** Records follows **

/-! ### State.updTen -/

@[simp] theorem State.updTen_pending (n : Nat) (g : Tenancy → Tenancy) : (s.updTen n g).pending = s.pending := rfl
@[simp] theorem State.updTen_freeCount (n : Nat) (g : Tenancy → Tenancy) : (s.updTen n g).freeCount = s.freeCount := rfl
@[simp] theorem State.updTen_clock (n : Nat) (g : Tenancy → Tenancy) : (s.updTen n g).clock = s.clock := rfl
@[simp] theorem State.updTen_cores (n : Nat) (g : Tenancy → Tenancy) : (s.updTen n g).cores = s.cores := rfl
@[simp] theorem State.updTen_dies (n : Nat) (g : Tenancy → Tenancy) : (s.updTen n g).dies = s.dies := rfl
@[simp] theorem State.updTen_cdies (n : Nat) (g : Tenancy → Tenancy) : (s.updTen n g).cdies = s.cdies := rfl
@[simp] theorem State.updTen_chans (n : Nat) (g : Tenancy → Tenancy) : (s.updTen n g).chans = s.chans := rfl
@[simp] theorem State.updTen_fabrics (n : Nat) (g : Tenancy → Tenancy) : (s.updTen n g).fabrics = s.fabrics := rfl
@[simp] theorem State.updTen_mesh (n : Nat) (g : Tenancy → Tenancy) : (s.updTen n g).mesh = s.mesh := rfl
@[simp] theorem State.updTen_ckpts (n : Nat) (g : Tenancy → Tenancy) : (s.updTen n g).ckpts = s.ckpts := rfl
@[simp] theorem State.updTen_collQ (n : Nat) (g : Tenancy → Tenancy) : (s.updTen n g).collQ = s.collQ := rfl
@[simp] theorem State.updTen_colls (n : Nat) (g : Tenancy → Tenancy) : (s.updTen n g).colls = s.colls := rfl
@[simp] theorem State.updTen_doneColls (n : Nat) (g : Tenancy → Tenancy) : (s.updTen n g).doneColls = s.doneColls := rfl
@[simp] theorem State.updTen_twin (n : Nat) (g : Tenancy → Tenancy) : (s.updTen n g).twin = s.twin := rfl
@[simp] theorem State.updTen_px (n : Nat) (g : Tenancy → Tenancy) : (s.updTen n g).px = s.px := rfl
@[simp] theorem State.updTen_ec (n : Nat) (g : Tenancy → Tenancy) : (s.updTen n g).ec = s.ec := rfl
@[simp] theorem State.updTen_log (n : Nat) (g : Tenancy → Tenancy) : (s.updTen n g).log = s.log := rfl
@[simp] theorem State.updTen_cpc (n : Nat) (g : Tenancy → Tenancy) : (s.updTen n g).cpc = s.cpc := rfl
@[simp] theorem State.updTen_boot (n : Nat) (g : Tenancy → Tenancy) : (s.updTen n g).boot = s.boot := rfl
@[simp] theorem State.updTen_pkg (n : Nat) (g : Tenancy → Tenancy) : (s.updTen n g).pkg = s.pkg := rfl
@[simp] theorem State.updTen_i3c (n : Nat) (g : Tenancy → Tenancy) : (s.updTen n g).i3c = s.i3c := rfl
@[simp] theorem State.updTen_tap (n : Nat) (g : Tenancy → Tenancy) : (s.updTen n g).tap = s.tap := rfl
@[simp] theorem State.updTen_supply (n : Nat) (g : Tenancy → Tenancy) : (s.updTen n g).supply = s.supply := rfl
@[simp] theorem State.updTen_handed (n : Nat) (g : Tenancy → Tenancy) : (s.updTen n g).handed = s.handed := rfl
@[simp] theorem State.updTen_signals (n : Nat) (g : Tenancy → Tenancy) : (s.updTen n g).signals = s.signals := rfl
@[simp] theorem State.updTen_outbox (n : Nat) (g : Tenancy → Tenancy) : (s.updTen n g).outbox = s.outbox := rfl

** End of Records **

**Requirement:**
With the line holding "s.px := rfl" as the first and the line holding "s.log := rfl" as the last, set down that range of the entries above exactly, and nothing else.

**Task result:**
@[simp] theorem State.updTen_px (n : Nat) (g : Tenancy → Tenancy) : (s.updTen n g).px = s.px := rfl
@[simp] theorem State.updTen_ec (n : Nat) (g : Tenancy → Tenancy) : (s.updTen n g).ec = s.ec := rfl
@[simp] theorem State.updTen_log (n : Nat) (g : Tenancy → Tenancy) : (s.updTen n g).log = s.log := rfl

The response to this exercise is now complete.